In 2022 the product still reaches consumers with a poor presentation. And, furthermore, with the additional limitation of being the ration book the only way to acquire it.

A study of the year 2015 reported that the daily consumption of salt in Cuba was 10 grams (g) per person. Already at that time, the distribution of salt through the basic basket was adjusted to the decomposition by nuclei scheme, used on the Island since 2009, with the intentional purpose of reducing the intake of sodium chloride in the population for health reasons.

The scheme for the sale of salt regulated by decomposition of nuclei regulates the number of one-kilogram packages that are sold per quarter to each of the families. In correspondence with the number of people that make up each household, the bags of the product are sold. In this way, the nuclei of between 1 and 2 people receive only one packet of salt each quarter; those of 3 and 4, receive two packages in the quarter, and so on, successively.

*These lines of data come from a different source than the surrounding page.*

/-- A boundary with an empty queue and a slot shown at or below the repeat limit repeats it (R95, R97, R102): shown count and counters
rise, REPEATED is set, the shift is computed afresh and replaces the slot's, and a new scan-out of its window begins. The last frame's
pixel read in service completes and is not sent (R18, log entry 16); each panel port completes that frame in the fill colour (R118, log
entry 42) and begins a new one (R119, log entry 17). -/
def Obligations.BoundaryRepeats : Prop :=
  ∀ (t : Time) (s : State) (k : Fin 4) (half : ConsoleHalf), s.granted = s → s.SlotsOk →
    s.fcu.display = .showing → s.fcu.boundary = some t → s.fcu.stopPending = false → s.fcu.queue = [] →
    s.fcu.slots[k].state = .showing → s.fcu.slots[k].half = some half →
    s.fcu.slots[k].shown ≤ s.fcu.repeatLimit → ∃ u : State,
    let begun (p : PanelPort) : PanelPort :=
      ⟨some ⟨[], 0, s.fcu.fill⟩, (p.frame.map fun f : PanelFrame =>
        (⟨f.pixels, s.hku.settings.panelWidth * s.hku.settings.panelHeight - f.pixels.length, s.fcu.fill⟩ : PanelFrame)).or
          p.ended⟩
    exec (.frameBoundary t) s = .next u.settle ∧
    u = { s with now := t, port := u.port, fcu := u.fcu, ssu := u.ssu, hku := u.hku } ∧
    u.port = (s.port.map fun a => if a.kind = .pixels .left ∨ a.kind = .pixels .right then { a with live := false } else a) ∧
    u.fcu = { s.fcu with
      slots := s.fcu.slots.set k { s.fcu.slots[k] with
        shown := s.fcu.slots[k].shown + 1
        flags := ⟨(u.results half).clampedX, (u.results half).clampedY, (u.results half).poseStale, true,
          (u.results half).noPose⟩
        shift := (u.results half).shift
        headerDue := true }
      boundary := some (t + BitVec.ofNat 32 s.hku.settings.framePeriod) } ∧
    (let counted := { s.hku with counters := { s.hku.counters with
       repeated := s.hku.counters.repeated + 1, framesShown := s.hku.counters.framesShown + 1 } }
     let noted := if (u.results half).poseStale = true ∧ s.ssu.stale = false then
         counted.post t (.poseStale k s.fcu.slots[k].submitValue half.poseSequence)
       else counted
     u.hku = { noted with statusDue := true }) ∧
    u.ssu = {
      boundaryTime := t
      lit := litDuration s.hku.settings s.fcu.litRequest (s.hku.settings.levels[s.pu.level]).lit
      trims := s.ssu.requested.getD s.ssu.trims
      requested := none
      results := u.results half
      stale := (u.results half).poseStale
      output := .image k
      chosen := none
      rowsDue := 1
      scan := some (Scan.start s.hku.settings (s.slotHeader k) k (u.results half).shift)
      litInterval := false
      left := begun s.ssu.left
      right := begun s.ssu.right }
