/-! ### A panel port and its frames (R118 to R120) -/

@[simp] theorem PanelPort.complete_frame (p : PanelPort) (n : Nat) (c : Rgb) : (p.complete n c).frame = none := by
  cases h : p.frame <;> simp [PanelPort.complete, h]

@[simp] theorem PanelPort.complete_idle (p : PanelPort) (n : Nat) (c : Rgb) (h : p.frame = none) : p.complete n c = p := by
  simp [PanelPort.complete, h]

@[simp] theorem PanelPort.begin_frame (p : PanelPort) (n : Nat) (c : Rgb) : (p.begin n c).frame = some ⟨[], n, c⟩ := rfl

@[simp] theorem PanelPort.begin_ended (p : PanelPort) (n : Nat) (c : Rgb) : (p.begin n c).ended = p.ended := rfl

@[simp] theorem PanelFrame.sent_length (f : PanelFrame) : f.sent.length = f.pixels.length + f.fill := by
  simp [PanelFrame.sent]

/-- A completed frame has as many pixels as the panel. -/
theorem PanelPort.complete_length (p : PanelPort) (f : PanelFrame) (n : Nat) (c : Rgb) (h : p.frame = some f)
    (hn : f.pixels.length ≤ n) : ∃ g, (p.complete n c).ended = some g ∧ g.sent.length = n :=
  ⟨_, by simp only [PanelPort.complete, h]; rfl, by rw [PanelFrame.sent_length]; exact Nat.add_sub_cancel' hn⟩

/-! ### A prediction (R62, R63) -/

@[simp] theorem Mu.predict_motion (m : Mu) (t : Time) : (m.predict t).motion = m.motion := rfl

/-- A prediction has no angles exactly in OFF. -/
theorem Mu.predict_angles_none (m : Mu) (t : Time) : (m.predict t).angles = none ↔ m.motion = .off := by
  cases h : m.motion <;> simp [Mu.predict, h]

end Sys2Proof.Machine
end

However, since the free sale of the condiment began in 2012 in the network of national markets and its sale in CUC was also maintained in stores that collect foreign currency, these additional channels constituted alternatives helped by Cubans so that in the table will not lack the salt that, after all, does not stop ingesting daily.

With both options now extinct, the outlook for purchasing the product has suddenly turned bleak.

Of the fine salt that was sold under the brand Caribbean, at 0.45 cents CUC, which at some point was sold at a similar price in MLC, has not been available in the current year. Meanwhile, on the black market the price of a sack of salt can exceed 2,000 CUP, and a pound is close to 50 CUP.

The options left to Cubans are not a panacea: juggling in the kitchens so that the regulated salt reaches each home or “bleeding” the pocket to access it at the price available at the time, aware that the greater the scarcity, the greater the prices. In no way the consumer wins.